Return, from the material below, each line in which the word "slice" is present.

======== Entries provided ========

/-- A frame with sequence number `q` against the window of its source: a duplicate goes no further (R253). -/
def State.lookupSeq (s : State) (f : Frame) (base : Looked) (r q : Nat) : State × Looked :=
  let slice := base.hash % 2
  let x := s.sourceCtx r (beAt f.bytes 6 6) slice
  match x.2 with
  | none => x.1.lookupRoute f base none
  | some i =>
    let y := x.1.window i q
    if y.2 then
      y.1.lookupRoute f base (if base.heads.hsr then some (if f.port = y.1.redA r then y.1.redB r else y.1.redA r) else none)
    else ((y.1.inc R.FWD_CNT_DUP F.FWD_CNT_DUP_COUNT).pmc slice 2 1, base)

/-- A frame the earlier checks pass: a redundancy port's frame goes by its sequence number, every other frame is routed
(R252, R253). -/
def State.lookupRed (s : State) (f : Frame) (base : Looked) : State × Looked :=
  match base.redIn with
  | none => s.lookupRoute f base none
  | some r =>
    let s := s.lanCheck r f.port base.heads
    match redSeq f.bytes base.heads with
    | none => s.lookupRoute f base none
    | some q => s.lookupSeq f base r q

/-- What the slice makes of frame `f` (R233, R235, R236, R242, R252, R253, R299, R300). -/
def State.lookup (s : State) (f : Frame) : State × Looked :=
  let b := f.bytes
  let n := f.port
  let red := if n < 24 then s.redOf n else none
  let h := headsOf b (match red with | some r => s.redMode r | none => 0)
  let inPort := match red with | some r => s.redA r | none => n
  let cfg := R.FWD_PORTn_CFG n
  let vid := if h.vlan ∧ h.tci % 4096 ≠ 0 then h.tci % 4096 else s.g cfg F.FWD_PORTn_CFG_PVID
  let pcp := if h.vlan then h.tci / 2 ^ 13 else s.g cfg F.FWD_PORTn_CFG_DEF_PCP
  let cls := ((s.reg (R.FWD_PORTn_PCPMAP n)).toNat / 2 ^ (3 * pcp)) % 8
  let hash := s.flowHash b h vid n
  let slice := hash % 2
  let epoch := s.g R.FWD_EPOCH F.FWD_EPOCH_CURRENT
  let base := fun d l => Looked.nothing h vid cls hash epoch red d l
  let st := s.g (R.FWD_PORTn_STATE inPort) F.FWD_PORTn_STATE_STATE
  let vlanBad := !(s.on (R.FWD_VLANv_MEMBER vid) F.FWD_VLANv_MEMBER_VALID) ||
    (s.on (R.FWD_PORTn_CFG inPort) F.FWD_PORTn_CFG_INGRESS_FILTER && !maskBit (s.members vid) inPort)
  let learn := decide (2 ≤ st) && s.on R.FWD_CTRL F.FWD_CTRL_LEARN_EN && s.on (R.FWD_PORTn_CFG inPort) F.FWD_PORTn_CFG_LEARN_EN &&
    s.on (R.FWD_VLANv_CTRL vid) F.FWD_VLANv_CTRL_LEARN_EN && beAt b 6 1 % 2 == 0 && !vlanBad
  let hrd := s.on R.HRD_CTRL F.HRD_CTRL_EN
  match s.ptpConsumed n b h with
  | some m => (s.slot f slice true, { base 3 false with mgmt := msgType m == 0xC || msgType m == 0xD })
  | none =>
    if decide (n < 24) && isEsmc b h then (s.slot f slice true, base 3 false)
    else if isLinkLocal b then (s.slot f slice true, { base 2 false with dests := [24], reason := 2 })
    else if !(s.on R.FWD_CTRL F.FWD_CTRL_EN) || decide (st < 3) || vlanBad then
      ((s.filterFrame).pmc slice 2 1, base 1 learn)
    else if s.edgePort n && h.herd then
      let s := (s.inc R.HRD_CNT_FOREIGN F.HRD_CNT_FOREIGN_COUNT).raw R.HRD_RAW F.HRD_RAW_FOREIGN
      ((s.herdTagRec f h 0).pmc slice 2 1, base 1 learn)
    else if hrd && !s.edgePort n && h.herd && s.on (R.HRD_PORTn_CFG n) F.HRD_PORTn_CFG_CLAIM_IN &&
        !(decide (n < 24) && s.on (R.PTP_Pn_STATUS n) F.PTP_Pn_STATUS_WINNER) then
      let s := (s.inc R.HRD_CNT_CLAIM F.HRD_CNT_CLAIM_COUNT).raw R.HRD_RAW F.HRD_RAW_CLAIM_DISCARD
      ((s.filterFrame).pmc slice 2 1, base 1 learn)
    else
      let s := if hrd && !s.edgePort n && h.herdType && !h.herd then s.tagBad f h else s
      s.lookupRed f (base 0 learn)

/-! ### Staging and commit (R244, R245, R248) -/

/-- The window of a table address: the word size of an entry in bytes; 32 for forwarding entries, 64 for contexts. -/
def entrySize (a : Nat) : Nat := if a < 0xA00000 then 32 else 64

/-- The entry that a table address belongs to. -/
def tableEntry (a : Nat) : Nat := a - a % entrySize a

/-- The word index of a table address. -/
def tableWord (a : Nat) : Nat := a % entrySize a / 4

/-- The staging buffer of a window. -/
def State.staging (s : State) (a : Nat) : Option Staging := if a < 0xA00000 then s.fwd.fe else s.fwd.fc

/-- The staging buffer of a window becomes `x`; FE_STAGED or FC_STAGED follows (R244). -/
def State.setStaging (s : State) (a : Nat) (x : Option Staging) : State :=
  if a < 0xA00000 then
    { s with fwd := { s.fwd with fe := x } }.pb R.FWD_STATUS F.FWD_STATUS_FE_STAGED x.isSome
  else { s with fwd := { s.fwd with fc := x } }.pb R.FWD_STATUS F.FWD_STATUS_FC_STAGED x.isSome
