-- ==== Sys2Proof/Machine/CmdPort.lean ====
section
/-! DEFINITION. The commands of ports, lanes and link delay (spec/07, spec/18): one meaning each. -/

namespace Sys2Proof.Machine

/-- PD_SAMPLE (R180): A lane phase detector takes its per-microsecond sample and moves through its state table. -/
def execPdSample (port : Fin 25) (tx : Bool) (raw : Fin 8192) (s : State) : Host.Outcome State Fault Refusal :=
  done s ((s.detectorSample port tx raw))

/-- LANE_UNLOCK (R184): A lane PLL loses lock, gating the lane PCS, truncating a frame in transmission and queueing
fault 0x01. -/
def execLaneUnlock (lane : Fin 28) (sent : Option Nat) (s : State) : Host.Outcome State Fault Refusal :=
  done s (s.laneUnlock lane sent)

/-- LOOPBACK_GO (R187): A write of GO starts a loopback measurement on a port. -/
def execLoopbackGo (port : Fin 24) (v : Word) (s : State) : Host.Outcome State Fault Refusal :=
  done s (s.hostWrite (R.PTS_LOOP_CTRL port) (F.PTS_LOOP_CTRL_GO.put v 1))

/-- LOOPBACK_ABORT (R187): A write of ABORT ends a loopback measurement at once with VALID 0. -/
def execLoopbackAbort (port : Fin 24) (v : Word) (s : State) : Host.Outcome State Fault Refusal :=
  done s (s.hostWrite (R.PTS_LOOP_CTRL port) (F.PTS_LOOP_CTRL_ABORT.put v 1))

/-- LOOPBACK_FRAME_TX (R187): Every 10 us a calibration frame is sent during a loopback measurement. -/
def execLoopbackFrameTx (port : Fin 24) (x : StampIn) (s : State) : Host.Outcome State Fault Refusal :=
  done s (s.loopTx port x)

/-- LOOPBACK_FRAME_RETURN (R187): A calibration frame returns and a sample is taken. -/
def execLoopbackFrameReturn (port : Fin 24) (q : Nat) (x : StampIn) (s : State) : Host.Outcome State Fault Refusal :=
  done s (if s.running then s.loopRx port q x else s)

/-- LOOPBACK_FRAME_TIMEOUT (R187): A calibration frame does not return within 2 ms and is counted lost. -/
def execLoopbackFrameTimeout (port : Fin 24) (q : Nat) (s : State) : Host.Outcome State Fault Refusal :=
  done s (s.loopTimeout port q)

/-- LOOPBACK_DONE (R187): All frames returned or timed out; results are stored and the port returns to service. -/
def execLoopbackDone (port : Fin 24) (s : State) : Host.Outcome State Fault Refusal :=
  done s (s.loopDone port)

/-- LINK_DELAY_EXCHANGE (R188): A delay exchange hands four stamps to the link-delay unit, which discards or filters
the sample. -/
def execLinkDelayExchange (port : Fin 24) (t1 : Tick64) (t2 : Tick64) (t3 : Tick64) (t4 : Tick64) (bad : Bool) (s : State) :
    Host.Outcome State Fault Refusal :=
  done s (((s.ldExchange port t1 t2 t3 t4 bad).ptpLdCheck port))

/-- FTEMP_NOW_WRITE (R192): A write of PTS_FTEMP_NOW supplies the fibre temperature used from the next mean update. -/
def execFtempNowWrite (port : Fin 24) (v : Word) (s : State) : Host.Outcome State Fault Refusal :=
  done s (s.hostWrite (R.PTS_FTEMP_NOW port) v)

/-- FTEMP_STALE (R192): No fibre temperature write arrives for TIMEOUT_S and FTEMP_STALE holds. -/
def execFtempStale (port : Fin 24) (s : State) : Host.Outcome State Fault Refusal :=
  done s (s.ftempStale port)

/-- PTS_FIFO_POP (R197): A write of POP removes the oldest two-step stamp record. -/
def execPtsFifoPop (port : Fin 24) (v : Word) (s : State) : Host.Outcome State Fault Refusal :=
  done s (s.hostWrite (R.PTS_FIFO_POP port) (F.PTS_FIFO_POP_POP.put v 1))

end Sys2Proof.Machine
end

========

Problem solution:
  let slice := base.hash % 2
  let x := s.sourceCtx r (beAt f.bytes 6 6) slice
    else ((y.1.inc R.FWD_CNT_DUP F.FWD_CNT_DUP_COUNT).pmc slice 2 1, base)
/-- What the slice makes of frame `f` (R233, R235, R236, R242, R252, R253, R299, R300). -/
  let slice := hash % 2
  | some m => (s.slot f slice true, { base 3 false with mgmt := msgType m == 0xC || msgType m == 0xD })
    if decide (n < 24) && isEsmc b h then (s.slot f slice true, base 3 false)
    else if isLinkLocal b then (s.slot f slice true, { base 2 false with dests := [24], reason := 2 })
      ((s.filterFrame).pmc slice 2 1, base 1 learn)
      ((s.herdTagRec f h 0).pmc slice 2 1, base 1 learn)
      ((s.filterFrame).pmc slice 2 1, base 1 learn)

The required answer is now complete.